# FLASH SUM error on DVD



## imbeaujp

Hello all 

I got a Pioneer Elite DV-38A Player (DVD-A 196khz/24bits D/A converter - Progressive scan DVD) that does not work ans only shows "Flash sum" on the display.

I got that problem in the past, but after some times (hours) it was ok. But this time, it does no work for a week and only displays "FLASH SUM".

What this could be ?

Thanks !


JP


----------



## imbeaujp

HELP !


----------



## bobgpsr

imbeaujp said:


> I got a Pioneer Elite DV-38A Player (DVD-A 196khz/24bits D/A converter - Progressive scan DVD) that does not work ans only shows "Flash sum" on the display.
> 
> I got that problem in the past, but after some times (hours) it was ok. But this time, it does no work for a week and only displays "FLASH SUM".
> 
> What this could be ?


Unfortunately it seems that the Flash ROM memory that contains the player's firmware is going bad (has a bad integrated circuit chip). The firmware contents most often have a calculated checksum stored with the code/data in ROM. The player at startup compares the read checksum with what it calculates from reading all the ROM contents. When the read versus calculated sums do not match, then it knows, and is alerting you, that some ROM location is going bad and not to trust the player to operate right.

The only thing to do is to have Pioneer fix the player. Sorry! :sad:


----------



## tonyvdb

Hi Jean-Pierre,
Bob is right unfortunately that is a repair that only can be done by a Pioneer service representative.
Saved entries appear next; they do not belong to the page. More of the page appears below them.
-- ==== Sys2Proof/Laws/Decode.lean ====
section
/-!
SUPPORT. The fields of an encoded command word (spec/30_encoding.md R71): each reads back what `formatC` was given.
-/

namespace Sys2Proof

theorem opField_formatC : ∀ (op : BitVec 4) (l : Lane), opField (formatC op l) = op := by decide +kernel

theorem laneField_formatC : ∀ (op : BitVec 4) (l : Lane), laneField (formatC op l) = l := by decide +kernel

theorem rsvField_formatC : ∀ (op : BitVec 4) (l : Lane), rsvField (formatC op l) = 0 := by decide +kernel

/-- Field `RSV` is 0 exactly where the word is below 64. -/
theorem rsvField_eq_zero (c : Word) : rsvField c = 0 ↔ c.toNat < 64 := by
  have hc := c.isLt
  have h : (rsvField c).toNat = c.toNat / 64 := by
    simp only [rsvField, BitVec.extractLsb'_toNat, Nat.shiftRight_eq_div_pow]
    omega
  constructor
  · intro h0
    rw [h0, show (0 : BitVec 26).toNat = 0 from rfl] at h
    omega
  · intro hlt
    apply BitVec.eq_of_toNat_eq
    rw [h, show (0 : BitVec 26).toNat = 0 from rfl]
    omega

/-- A word with `RSV` not 0 is illegal. -/
theorem decode_of_rsv {c : Word} (h : rsvField c ≠ 0) : decode c = .illegal .reservedBits := by
  unfold decode
  rw [if_pos h]

end Sys2Proof
end

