/-- A write leaves the data registers, unless it is an idle one that reaches a register and writes it (R161, R206). -/
theorem memWrite_sameData_or_writeReg (off : BitVec 9) (n : Nat) (v : Word) (s : State) :
    s.SameData (memWrite off n v s) ∨
      ∃ r, accessTarget off n = some r ∧ s.busy = false ∧ memWrite off n v s = s.writeReg r v := by
  obtain ⟨-, h⟩ | ⟨-, h⟩ | ⟨_, -, -, -, h⟩ | ⟨_, -, -, -, h⟩ | ⟨i, -, -, -, h⟩ | ⟨r, target, -, idle, h⟩ :=
    memWrite_cases off n v s
  · exact .inl (h ▸ ⟨rfl, rfl, rfl, rfl, rfl⟩)
  · exact .inl (State.sameData_of_pendingView (by rw [h, State.writeStatus_pendingView]))
  · exact .inl (h ▸ ⟨rfl, rfl, rfl, rfl, rfl⟩)
  · exact .inl (h ▸ ⟨rfl, rfl, rfl, rfl, rfl⟩)
  · exact .inl (h ▸ ⟨rfl, rfl, rfl, rfl, rfl⟩)
  · exact .inr ⟨r, target, idle, h⟩

/-- An event of the host that changes a data register is an idle 4-byte write to it, by line or by address. -/
theorem performEvent_changes_readReg {e : Event} {r : Reg} (hr : r.isData = true) (h : performEvent e s = .next t)
    (changed : t.readReg r ≠ s.readReg r) :
    s.busy = false ∧ ∃ v, e = .line (.wr r.offset v) ∨ e = .write (Config.base + r.offset) 4 v := by
  obtain ⟨off, n, v, event, rfl⟩ | ⟨off, n, use, -, rfl⟩ := performEvent_cases h
  · obtain same | ⟨k, target, idle, write⟩ := memWrite_sameData_or_writeReg off n v s
    · exact absurd (same.readReg hr) changed
    · have written : r = k := by
        by_contra other
        exact changed (write ▸ s.readReg_writeReg_other k r v other)
      subst written
      exact ⟨idle, v, event_of_write_target event target⟩
  · have same : s.SameData (use.run (memRead off n s).1 (memRead off n s).2) :=
      State.sameData_of_pendingView (by rw [ReadUse.run_pendingView, memRead_pendingView])
    exact absurd (same.readReg hr) changed

/-- Settles O49: by what a step can be; a cycle changes no register, a completion those of its command's row, and an
event the one it writes. -/
theorem onlyTheseEventsChangeARegister : Obligations.OnlyTheseEventsChangeARegister := by
  intro s t r hr hs changed
  obtain ⟨reset, -⟩ | ⟨i, turn, hx⟩ | ⟨-, -, rfl⟩ | ⟨e, rest, turn, inputs, he⟩ := step_cases hs
  · exact .inr (.inr (State.turn_eq_reset.mpr reset))
  · have passed : s.passStep.readReg r = s.readReg r := State.SameData.readReg ⟨rfl, rfl, rfl, rfl, rfl⟩ hr
    have written : i.writes r = true := by
      by_contra unwritten
      exact changed ((exec_readReg_of_not_writes hx hr (eq_false_of_ne_true unwritten)).trans passed)
    exact .inl ⟨i, turn, written⟩
  · exact absurd (State.SameData.readReg ⟨rfl, rfl, rfl, rfl, rfl⟩ hr) changed
  · rw [← s.readReg_takeEvent rest] at changed
    obtain ⟨idle, v, event⟩ := performEvent_changes_readReg hr he changed
    refine .inr (.inl ⟨turn, idle, v, rest, ?_⟩)
    rw [inputs]
    exact event.imp (congrArg (· :: rest)) (congrArg (· :: rest))
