-- ==== Sys2Proof/Syntax.lean ====
section
/-! DEFINITION. The commands of the set BSB-1: one constructor per row of the opcode table (R93). -/

namespace Sys2Proof

/-- A command. The suffix `.C` of a mnemonic is `C` here, `.D` is `D`. -/
inductive Instr where
  /-- `NOP` (R125). -/
  | nop
  /-- `BSRESET` (R126). -/
  | bsreset
  /-- `APPENDBIT b` (R127): `b` is bit 0 of the word. -/
  | appendbit (b : Bool)
  /-- `APPENDBITS n` (R128): `n` is the 7-bit field `N`. -/
  | appendbits (n : Nat)
  /-- `FINISH` (R129). -/
  | finish
  /-- `REWIND` (R130). -/
  | rewind
  /-- `READBIT` (R131). -/
  | readbit
  /-- `READBITS n` (R132): `n` is the 7-bit field `N`. -/
  | readbits (n : Nat)
  /-- `VARPUT` (R288). -/
  | varput
  /-- `VARGET` (R289). -/
  | varget
  /-- `GORILLA.C` (R147). -/
  | gorillaC
  /-- `GORILLA.D` (R148). -/
  | gorillaD
  /-- `GORILLAZ.C` (R149). -/
  | gorillazC
  /-- `GORILLAZ.D` (R150). -/
  | gorillazD
  /-- `GORILLAPLUS.C` (R151). -/
  | gorillaplusC
  /-- `GORILLAPLUS.D` (R152). -/
  | gorillaplusD
  /-- `CHIMP.C` (R174). -/
  | chimpC
  /-- `CHIMP.D` (R175). -/
  | chimpD
  /-- `FPC.C` (R189). -/
  | fpcC
  /-- `FPC.D` (R190). -/
  | fpcD
  /-- `PDFCM.C` (R206). -/
  | pdfcmC
  /-- `PDFCM.D` (R207). -/
  | pdfcmD
  /-- `DELTA.C` (R226). -/
  | deltaC
  /-- `DELTA.D` (R227). -/
  | deltaD
  /-- `DELTA2.C` (R228). -/
  | delta2C
  /-- `DELTA2.D` (R229). -/
  | delta2D
  /-- `XORDELTA.C` (R230). -/
  | xordeltaC
  /-- `XORDELTA.D` (R231). -/
  | xordeltaD
  /-- `DELTAXOR.C` (R232). -/
  | deltaxorC
  /-- `DELTAXOR.D` (R233). -/
  | deltaxorD
  /-- `PLAIN.C` (R234). -/
  | plainC
  /-- `PLAIN.D` (R235). -/
  | plainD
  /-- `CONST.C` (R236). -/
  | constC
  /-- `CONST.D` (R237). -/
  | constD
  /-- `DELTACONST.C` (R238). -/
  | deltaconstC
  /-- `DELTACONST.D` (R239). -/
  | deltaconstD
  /-- `RLE.C` (R253). -/
  | rleC
  /-- `RLE.D` (R254). -/
  | rleD
  /-- `HUFF.C` (R264). -/
  | huffC
  /-- `HUFF.D` (R265). -/
  | huffD
  /-- `STATS` (R273). -/
  | stats
  /-- `CLASSIFY` (R278). -/
  | classify
  /-- `CLRERR` (R309). -/
  | clrerr
  /-- `SRESET` (R342). -/
  | sreset
deriving DecidableEq, Repr

end Sys2Proof
end

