-- ==== Sys2Proof/Machine/State.lean ====
section
/-! DEFINITION. The state of the block (10_state.md, R20), the host's actions, the errors the block records, the
reasons a step can stop, and the state after hardware reset. -/

namespace Sys2Proof.Machine

/-- The byte memory `BUF` (R21), whole address space: byte `i` is at address `i`, 0 to `BUF_CAP - 1`.
`cells` lists the bytes and `known` which of their bits something has specified (1: specified). Both list (address,
byte) pairs in one canonical form: addresses strictly rising, no entry 0, and an address that is not listed reads as
0 in that plane. A bit outside `known` is unspecified: it reads as the free value `Config.freeBit`, of the moment the
marks `stale` give it. `stale` lists (first stream bit index, moment) with the indices strictly falling: a bit
belongs to the first mark at or below it, and to moment 0, hardware reset, where there is none (logs 2, 3). -/
structure ByteMemory where
  cells : List Host.Cell
  known : List Host.Cell
  stale : List (Nat × Nat)
deriving DecidableEq, Repr

/-- A memory of 64-bit words, `SRC` or `DST` (R24, R25): word `i` is at index `i`, 0 to `VCAP - 1`. `cells` lists the
specified words, indices strictly rising. A word that is not listed is unspecified and reads as a free value, of the
moment `stale` gives it as in `ByteMemory` (logs 2, 3). No listed word can equal that free value provably, so none is
left out: the form is canonical. -/
structure WordMemory where
  cells : List (Nat × Word)
  stale : List (Nat × Nat)
deriving DecidableEq, Repr

/-- What the host does to the block (R12, R99), and the event of hardware reset (R340). -/
inductive HostEvent where
  /-- Write a register by number; a write of number 0x00, `CMD`, executes the word as a command (R33, R36). -/
  | writeReg (num : Nat) (value : Word)
  /-- Read a register by number (R35). -/
  | readReg (num : Nat)
  /-- Write a byte of `BUF` (R60, R70). -/
  | writeBuf (index : Nat) (value : Byte)
  /-- Read a byte of `BUF`. -/
  | readBuf (index : Nat)
  /-- Write a word of `SRC`. -/
  | writeSrc (index : Nat) (value : Word)
  /-- Read a word of `SRC`. -/
  | readSrc (index : Nat)
  /-- Write a word of `DST`. -/
  | writeDst (index : Nat) (value : Word)
  /-- Read a word of `DST`. -/
  | readDst (index : Nat)
  /-- Hardware reset (R340, R341). -/
  | hwReset
deriving DecidableEq, Repr

/-- The causes of an error, class and sub-code in one name (R301, R302). -/
inductive Cause where
  /-- `EOS(BITS)` -/
  | eosBits
  /-- `EOS(VARINT)` -/
  | eosVarint
  /-- `EOS(ITEMS)` -/
  | eosItems
  /-- `CORRUPT(WINDOW)` -/
  | window
  /-- `CORRUPT(ODD_PAIRS)` -/
  | oddPairs
  /-- `CORRUPT(TAIL)` -/
  | tail
  /-- `CORRUPT(COUNT_MISMATCH)` -/
  | countMismatch
  /-- `CORRUPT(FIRST_MISMATCH)` -/
  | firstMismatch
  /-- `CORRUPT(VARINT_OVERFLOW)` -/
  | varintOverflow
  /-- `CORRUPT(BAD_RUN)` -/
  | badRun
  /-- `PRECOND(NBITS)` -/
  | nbits
  /-- `PRECOND(TOO_FEW)` -/
  | tooFew
  /-- `PRECOND(TOO_MANY)` -/
  | tooMany
  /-- `PRECOND(NOT_CONST)` -/
  | notConst
  /-- `PRECOND(UNALIGNED)` -/
  | unaligned
  /-- `ILLEGAL(OPCODE)` -/
  | illegalOpcode
  /-- `ILLEGAL(FIELD)` -/
  | illegalField
  /-- `OVERFLOW(BUF)` -/
  | overflowBuf
  /-- `OVERFLOW(DST)` -/
  | overflowDst
deriving DecidableEq, Repr

/-- The kinds of command by what a raise inside them rolls back (R305, R306, R307). -/
inductive CommandKind where
  /-- The six primitive commands (R305). -/
  | primitive
  /-- The `.C` commands (R306). -/
  | compress
  /-- The `.D` commands (R307). -/
  | decompress
  /-- An illegal word: no command began (R94, R95, R305). -/
  | illegal
deriving DecidableEq, Repr

/-- Why a step stops. An error of the spec is no fault: it is recorded in `STATUS` and the block goes on (R304). -/
inductive Fault where
  /-- The host accesses a byte of `BUF` at an index that is not below `BUF_CAP`: no such byte exists (R60). Raised by
  the host actions on `BUF`, never by a command. Safe: the model stops (log 6). -/
  | noSuchBufByte
  /-- The host accesses a word of `SRC` at an index that is not below `VCAP` (R60). Raised by the host actions on
  `SRC`, never by a command. Safe: the model stops (log 6). -/
  | noSuchSrcWord
  /-- The host accesses a word of `DST` at an index that is not below `VCAP` (R60). Raised by the host actions on
  `DST`, never by a command. Safe: the model stops (log 6). -/
  | noSuchDstWord
deriving DecidableEq, Repr

/-- Why a step has no meaning. -/
inductive Refusal where
  /-- The command has no meaning in this model yet. Raised by an arm of `exec` only; no arm raises it now. Safe: the
  model stops. -/
  | notModelled (mnemonic : String)
deriving DecidableEq, Repr

/-- The state of one instance of the block (R20), the open parameters, and the model's own fields `fresh`, `inputs` and
`readData`. -/
structure State where
  /-- The open parameters (R5); no step changes them (log 1). -/
  cfg : Config
  /-- `BUF` (R21). -/
  buf : ByteMemory
  /-- `SRC` (R24). -/
  src : WordMemory
  /-- `DST` (R25). -/
  dst : WordMemory
  /-- `BLEN`: bits appended, the write cursor (R22). -/
  blen : Len
  /-- `RPOS`: the read cursor (R23). -/
  rpos : Len
  /-- `SLEN`: items of `SRC` (R24). -/
  slen : Len
  /-- `DLEN`: valid items of `DST` (R25). -/
  dlen : Len
  /-- `VAL` (R26). -/
  val : Word
  /-- `FIRST` (R27). -/
  first : Word
  /-- `COUNT` (R28). -/
  count : Len
  /-- `TAG` (R29). -/
  tag : BitVec 3
  /-- `SUMBITS` (R30). -/
  sumbits : Len
  /-- `NZPAIRS` (R30). -/
  nzpairs : Len
  /-- `REPEATS` (R30). -/
  repeats : Len
  /-- `PAIRS` (R30). -/
  pairs : Len
  /-- `STATF.ISREPEAT` (R31). -/
  statf : Bool
  /-- `STATUS` (R32): `ERR` 3:0, `SUB` 15:8, `EOPC` 23:16. -/
  status : BitVec 32
  /-- The model's own: the number of the next moment that makes memory unspecified (log 3). -/
  fresh : Nat
  /-- The model's own: the host's actions still to happen, oldest first (R71, log 4). -/
  inputs : List HostEvent
  /-- The model's own: what the host's last read returned (log 5). -/
  readData : Word
deriving DecidableEq, Repr

/-- After hardware reset (R35, R41, R340): every register 0, every byte and word of the memories unspecified; the
parameters at their defaults (R5), no host action waiting. -/
def State.reset : State :=
  { cfg := Config.default
    buf := { cells := [], known := [], stale := [] }
    src := { cells := [], stale := [] }
    dst := { cells := [], stale := [] }
    blen := 0
    rpos := 0
    slen := 0
    dlen := 0
    val := 0
    first := 0
    count := 0
    tag := 0
    sumbits := 0
    nzpairs := 0
    repeats := 0
    pairs := 0
    statf := false
    status := 0
    fresh := 1
    inputs := []
    readData := 0 }

end Sys2Proof.Machine
end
If its still under warranty this it is worth it but otherwise it may be a bit costly to do.
Contact Pioneer first to see what they say.


----------



## Mike P.

I read that if you unplug the player it may reset itself. You could give that a try.


----------



## Guest

I am experiencing the "Flash Sum" error code on our DVD player now. Unfortunately I have a Netflix DVD stuck in the player and the drawer won't open. It is so frustrating. It has given us NO trouble until I went to retrieve the DVD that is in it now.


----------



## DG3NGP

Mike P. said:


> I read that if you unplug the player it may reset itself. You could give that a try.


It says in the manual to reset it, you must unplug the DVD player, plug it back in the receptacle, press and hold the STOP button as you press and hold the STANDBY/ON button for 5 seconds. See what happens!


----------